But even more importantly, this is an incredible
opening — we’ll see how society takes advantage of this and actually uses this
power — for social empowerment in Mexico. And that in itself is an incredible
achievement since it opens up the game entirely for developing new forms of
social activism and civic empowerment.
This power vacuum could of course lead to a worse
situation. The military could step in; they’ve been making terrible statements
the past few weeks which are unprecedented because the military has always been
very separate from the political sphere in Mexico; that’s one of the
inheritances of the Mexican Revolution. That’s the danger of moving more
directly toward a fascist coup scenario and, in some ways, we’re already there.

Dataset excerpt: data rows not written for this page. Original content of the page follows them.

-- ==== Sys2Proof/Machine/CmdMon.lean ====
section
/-! DEFINITION. The commands of the monitor converters and trim DACs (chapter 11). -/
namespace Sys2Proof.Machine

/-- R296: the period of an accumulator that ended at the frame boundary is latched. -/
def execAccumulatorLatch (conv : Fin 48) (acc : Fin 128) (s : State) : Res := .next (accLatch s conv acc)

/-- R298: a write of MON_CTRL.START. -/
def execMonitorStart (req : Requester) (conv : Fin 48) (s : State) : Res :=
  if req.bridle then .next (monCtrlWrite s conv true false false) else .next s

/-- R298: a write of MON_CTRL.STOP. -/
def execMonitorStop (req : Requester) (conv : Fin 48) (s : State) : Res :=
  if req.bridle then .next (monCtrlWrite s conv false true false) else .next s

/-- R299: a write of MON_CTRL.CAL. -/
def execMonitorCal (req : Requester) (conv : Fin 48) (s : State) : Res :=
  if req.bridle then .next (monCtrlWrite s conv false false true) else .next s

/-- R299, R300, R301: a self-calibration ends; `ground`, `ref`: the sums of its 32,768 conversions of each.
The last of start-up lets the light sequence begin. -/
def execCalibrationEnd (conv : Fin 48) (ground ref : Nat) (s : State) : Res :=
  if monState s conv = monCal then .next (lightGoes (calNext (calEnd s conv ground ref))) else .next s

/-- R298: a write of a configuration register of a converter or its accumulators. -/
def execAccConfigWrite (req : Requester) (conv : Fin 48) (reg : MonReg) (value : W32) (s : State) : Res :=
  if req.bridle then .next (monCfgWrite s conv reg value.toNat) else .next s

/-- R303 to R305: a write of TRM_CODE. -/
def execTrmCodeWrite (req : Requester) (chan : Fin 1024) (code : BitVec 12) (x2 en : Bool) (s : State) : Res :=
  if req.bridle then .next (trmCodeWrite s chan code.toNat x2 en) else .next s

/-- R305: the range-change hold of a channel ends. -/
def execRangeHoldRelease (chan : Fin 1024) (s : State) : Res := .next (trmRelease s chan)

/-- R291, R292, R370: every converter makes its next conversion; `raw`: the raw codes, converter 0 first (DEDUCED: log entry 227). -/
def execConversion (raw : List (BitVec 12)) (s : State) : Res := .next (conversion s (fun m => (raw.getD m 0).toNat))

end Sys2Proof.Machine
end

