-- ==== Sys2Proof/Certificates/Slice0/Obligations.lean ====
section
/-! DEFINITION. The statements for the provers. Where a statement says what a command does, its conclusion is that `exec` of the command
answers a next state `t` and what `t` holds: the fields the rule sets, `Only …` (every other unit's record, every other register, is as
before) and `Touches …` (every component of the state that is not listed is as before). -/
open Sys2Proof Sys2Proof.Machine

/-- R75 to R78: a tile moves from the tile buffer to staging, from staging to the idle hold node while the strings run, and a commit swaps
the nodes. Each command changes the record of its own stall alone. -/
def Obligations.StallLoad : Prop :=
  (∀ (k : Fin 16) (s : State) (tl : Tile) (rest : List Tile), (getStall s k).buffer = tl :: rest → (getStall s k).accepts = true →
    (getStall s k).staged.length < 2 → ∃ t, exec (.loadAccept k) s = .next t ∧ (getStall t k).buffer = rest
    ∧ (getStall t k).staged = (getStall s k).staged ++ [formTile s k ((getStall s k).tilesIn - rest.length) tl]
    ∧ getF t Fld.STL_WUFL_COUNT k = min (2 ^ 32 - 1) (getF s Fld.STL_WUFL_COUNT k + weightUnderflows tl)
    ∧ Only getStall [k.val] s t ∧ Only rdReg [Reg.STL_WUFL.addr k 0 0] s t ∧ Touches [.regs, .stall] s t)
  ∧ (∀ (k : Fin 16) (s : State), (getStall s k).accepts = true → (getStall s k).farOwns = false → (getStall s k).strings = .free →
    (getStall s k).awaiting = false → (getStall s k).active.due = false → (getStall s k).staged ≠ [] →
    ∃ t, exec (.stringCyclesStart k) s = .next t ∧ (getStall t k).strings = .load ∧ (getStall t k).idle = {}
    ∧ (getStall t k).active = (getStall s k).active ∧ (getStall t k).staged = (getStall s k).staged ∧ Only getStall [k.val] s t
        ∧ Touches [.stall] s t)
  ∧ (∀ (k : Fin 16) (s : State) (nt : NodeTile) (rest : List NodeTile), (getStall s k).strings = .load → (getStall s k).staged = nt :: rest →
    ∃ t, exec (.loadComplete k) s = .next t ∧ (getStall t k).strings = .free ∧ (getStall t k).staged = rest ∧ (getStall t k).awaiting = true
    ∧ (getStall t k).idle = { loaded := true, tile := nt } ∧ (getStall t k).active = (getStall s k).active ∧ Only getStall [k.val] s t
    ∧ Touches [.stall] s t)
  ∧ (∀ (k : Fin 16) (s : State), (getStall s k).awaiting = true → (getStall s k).idle.tile.seq ≤ (getStall s k).cursor →
    (getStall s k).issue.all (fun o => decide ((getStall s k).idle.tile.seq ≤ o.tileSeq)) = true → (getStall s k).retries = []
        → (getStall s k).modulating = false →
    (getStall s k).farOwns = false → (getStall s k).state = .run ∨ (getStall s k).state = .stopping →
    ∃ t, exec (.commit k) s = .next t ∧ (getStall t k).active = (getStall s k).idle ∧ (getStall t k).idle = (getStall s k).active
    ∧ (getStall t k).awaiting = false ∧ (getStall t k).actSeq = (getStall s k).idle.tile.seq ∧ Only getStall [k.val] s t
        ∧ Touches [.stall] s t)

/-- R81, R82, R84: a refresh of a node falls due 48 S-cycles before its interval ends, takes the free strings with the active node first,
and ends with the node no longer due and its tile kept; a band change carries the new band to the stall. -/
def Obligations.HoldRefresh : Prop :=
  (∀ (k : Fin 16) (b : Bool) (e : Nat) (s : State), (getStall s k).refreshed b = true → refreshInterval (getStall s k).band ≤ e + 48 →
    ∃ t, exec (.holdRefreshDue k b e) s = .next t
    ∧ (if b then (getStall t k).nodeB else (getStall t k).nodeA) =
        { (if b then (getStall s k).nodeB else (getStall s k).nodeA) with due := true }
    ∧ (if b then (getStall t k).nodeA else (getStall t k).nodeB) = (if b then (getStall s k).nodeA else (getStall s k).nodeB)
    ∧ Only getStall [k.val] s t ∧ Touches [.stall] s t)
  ∧ (∀ (k : Fin 16) (s : State), (getStall s k).strings = .free → (getStall s k).farOwns = false → (getStall s k).active.due = true →
    (getStall s k).refreshed (getStall s k).activeB = true → ∃ t, exec (.holdRefreshStart k) s = .next t
    ∧ (getStall t k).strings = .refresh (getStall s k).activeB ∧ Only getStall [k.val] s t ∧ Touches [.stall] s t)
  ∧ (∀ (k : Fin 16) (s : State), (getStall s k).strings = .free → (getStall s k).farOwns = false → (getStall s k).active.due = false →
    (getStall s k).idle.due = true → (getStall s k).refreshed (!(getStall s k).activeB) = true → ∃ t, exec (.holdRefreshStart k) s = .next t
    ∧ (getStall t k).strings = .refresh (!(getStall s k).activeB) ∧ Only getStall [k.val] s t ∧ Touches [.stall] s t)
  ∧ (∀ (k : Fin 16) (b : Bool) (s : State), (getStall s k).strings = .refresh b → ∃ t, exec (.holdRefreshEnd k) s = .next t
    ∧ (getStall t k).strings = .free
    ∧ (if b then (getStall t k).nodeB else (getStall t k).nodeA) =
        { (if b then (getStall s k).nodeB else (getStall s k).nodeA) with due := false }
    ∧ Only getStall [k.val] s t ∧ Touches [.stall] s t)
  ∧ (∀ (k : Fin 16) (a b : Nat) (s : State), ∃ t, exec (.bandChangeAtStall k a b) s = .next t
    ∧ (getStall t k).band = bitsOf (getF s Fld.THM_STATUS_BAND) (3 * (k / 4)) 3
    ∧ (getStall t k).nodeA.due = ((getStall s k).refreshed false && decide (refreshInterval (getStall t k).band ≤ a + 48))
    ∧ (getStall t k).nodeB.due = ((getStall s k).refreshed true && decide (refreshInterval (getStall t k).band ≤ b + 48))
    ∧ Only getStall [k.val] s t ∧ Touches [.stall] s t)
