-- ==== Sys2Proof/Laws/Dispatch.lean ====
section
/-! SUPPORT. One lemma per command: `exec` of it is its meaning. -/
namespace Sys2Proof.Machine

variable (s : State)
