theorem dequeue_fr (s : State) (k : Nat) : Fr 0x100008 s (dequeue s k) := by
  unfold dequeue
  repeat' first
    | with_reducible apply Fr.refl | ((with_reducible apply sub_ok); exact rfl) | with_reducible apply Fr.post (setF_fr ..)
    | with_reducible apply Fr.post (putFar_fr ..) | with_reducible dsimp only

theorem queueLane_fr (s : State) (p : Nat) (j : Nat) : Fr 0x100000 s (queueLane s p j) := by
  unfold queueLane
  repeat' first
    | with_reducible apply Fr.refl | ((with_reducible apply sub_ok); exact rfl) | with_reducible apply Fr.ite
    | with_reducible apply Fr.post (putFarPort_fr ..) | with_reducible dsimp only | with_reducible split

theorem holdFar_fr (s : State) (k : Nat) : Fr 0x80 s (holdFar s k) := by
  unfold holdFar
  repeat' first
    | with_reducible apply Fr.refl | ((with_reducible apply sub_ok); exact rfl) | with_reducible apply Fr.post (putStall_fr ..)
    | with_reducible dsimp only

theorem showWork_fr (s : State) (w : Option FarWork) (step : Nat) : Fr 0x100008 s (showWork s w step) := by
  unfold showWork
  repeat' first
    | with_reducible apply Fr.refl | ((with_reducible apply sub_ok); exact rfl) | with_reducible apply Fr.ite
    | with_reducible apply Fr.post (setF_fr ..) | with_reducible dsimp only | with_reducible split
    | with_reducible apply Fr.setFar

theorem endWork_fr (s : State) (k : Nat) : Fr 0x100008 s (endWork s k) := by
  unfold endWork
  repeat' first
    | with_reducible apply Fr.refl | ((with_reducible apply sub_ok); exact rfl) | with_reducible apply Fr.post (setF_fr ..)
    | with_reducible apply Fr.post (showWork_fr ..) | with_reducible dsimp only

theorem startPhaseBank_fr (s : State) (k : Nat) : Fr 0x80008 s (startPhaseBank s k) := by
  unfold startPhaseBank
  repeat' first
    | with_reducible apply Fr.refl | with_reducible assumption | ((with_reducible apply sub_ok); exact rfl)
    | with_reducible apply Fr.post (bankStart_fr ..) | with_reducible apply Fr.post (setF_fr ..)
    | with_reducible refine Fr.foldl (fun _ _ _ => ?_) ?_ | with_reducible refine Fr.foldl_fst (fun _ _ _ => ?_) ?_
    | with_reducible dsimp only

theorem writeSwept_fr (s : State) (w : FarWork) (v : Nat → Int) : Fr 0x8 s (writeSwept s w v).1 := by
  unfold writeSwept
  repeat' first
    | with_reducible apply Fr.refl | with_reducible assumption | ((with_reducible apply sub_ok); exact rfl)
    | with_reducible apply Fr.ite | with_reducible apply Fr.post (writeField_fr ..)
    | with_reducible refine Fr.foldl (fun _ _ _ => ?_) ?_ | with_reducible refine Fr.foldl_fst (fun _ _ _ => ?_) ?_
    | with_reducible dsimp only | with_reducible split

theorem putBack_fr (s : State) (w : FarWork) : Fr 0x8 s (putBack s w) := by
  unfold putBack
  repeat' first
    | with_reducible apply Fr.refl | with_reducible assumption | ((with_reducible apply sub_ok); exact rfl)
    | with_reducible apply Fr.post (setF_fr ..) | with_reducible refine Fr.foldl (fun _ _ _ => ?_) ?_
    | with_reducible refine Fr.foldl_fst (fun _ _ _ => ?_) ?_ | with_reducible dsimp only

theorem beginAttempt_fr (s : State) (w : FarWork) : Fr 0x100008 s (beginAttempt s w) := by
  unfold beginAttempt
  repeat' first
    | with_reducible apply Fr.refl | ((with_reducible apply sub_ok); exact rfl) | with_reducible apply Fr.post (setF_fr ..)
    | with_reducible apply Fr.post (showWork_fr ..) | with_reducible dsimp only

theorem nextStep_fr (s : State) (w : FarWork) (step : Nat) : Fr 0x18000c s (nextStep s w step) := by
  unfold nextStep
  repeat' first
    | with_reducible apply Fr.refl | ((with_reducible apply sub_ok); exact rfl) | with_reducible apply Fr.ite
    | with_reducible apply Fr.post (drawn_fr ..) | with_reducible apply Fr.post (showWork_fr ..)
    | with_reducible apply Fr.post (startPhaseBank_fr ..) | with_reducible apply Fr.post (writeSwept_fr ..)
    | with_reducible dsimp only | with_reducible split

theorem stepsMade_fr (s : State) (w : FarWork) (a : NMap Int) : Fr 0x80008 s (stepsMade s w a).1 := by
  unfold stepsMade
  repeat' first
    | with_reducible apply Fr.refl | ((with_reducible apply sub_ok); exact rfl) | with_reducible apply Fr.ite
    | with_reducible apply Fr.post (startPhaseBank_fr ..) | with_reducible apply Fr.post (writeSwept_fr ..)
    | with_reducible dsimp only | with_reducible split

theorem writeStringRange_fr (s : State) (k : Nat) : Fr 0x1004e8 s (writeStringRange s k) := by
  unfold writeStringRange
  repeat' first
    | with_reducible apply Fr.refl | ((with_reducible apply sub_ok); exact rfl) | with_reducible apply Fr.ite
    | with_reducible apply Fr.post (putFar_fr ..) | with_reducible apply Fr.post (stlCfgWrite_fr ..) | with_reducible dsimp only
    | with_reducible split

This assassination of the 43 kids is the contemporary equivalent of the 1968
student massacre in Tlatelolco square. We don’t have to wait for that to
happen; it’s already happened. So a positive outcome is by no means inevitable.
But this social empowerment from below is amazing. This moment is an enormous
opportunity for civil society.
And this is where the importance of international
solidarity comes in. In many ways it will depend on continued international
attention and support whether the present emptiness in power will be filled
with the forces of military repression, or the hope of social empowerment. The
Mexican people have spoken up and are reclaiming their role in history, but the
forces of repression have powerful international allies and will try to crush
the uprising if they are not confronted simultaneously in the international
sphere. Up until now, the amount of international attention and solidarity has
been unprecedented. Even the Zapatista movement did not have this kind of
international solidarity, at least at the beginning.
The strength of solidarity now obviously has
something to do with social networks, but this is not a social network
uprising. One of the powerful things about this movement is that the people who
are leading it are from Guerrero. These are indigenous peasants with a long
tradition of political activism, organization and political consciousness. They
are much more powerful, stronger leaders than urban students and urban
intellectuals. This uprising has a deep, grassroots origin, which is not going
to go away quickly.
The game that some people — that the government
itself — are starting to play is trying to separate the middle class urban and
international solidarity from the leaders in Guerrero, but they have been
ineffective. The cross-class, cross-ethnic, international, and cross-regional —
within Mexico itself — solidarity has been something many of us have been
trying to encourage for a long time and we haven’t been successful because
there are so many different Mexicos. Only now are people finding the common
ground and that — just that — is an incredible achievement… that we are
recognizing one another as part of the same movement. This is very powerful and
disrupts the narratives and exercise of neoliberal authoritarian power that has
been in control of Mexico so long.
I insist that it is very important for people in
the U.S. to realize the importance of their solidarity and attention to this
issue. The Mexican military is very much linked to the United States’ military
and one of the best ways to stop the Mexican military from taking the kinds of
actions it says it might take is by putting pressure on them from the United
States.
LC:
One of the demands of Mexicans who are participating in the protests is for the resignation of Enrique Peña Nieto and for the resignation of Jesús Murillo Karam, the attorney general. But the question is, who fills those seats? Are those people any better than the ones in them right now? Would it make a difference if they resigned? And related: Do you think that one possible outcome from here is a new Mexican revolution? Or that it already is?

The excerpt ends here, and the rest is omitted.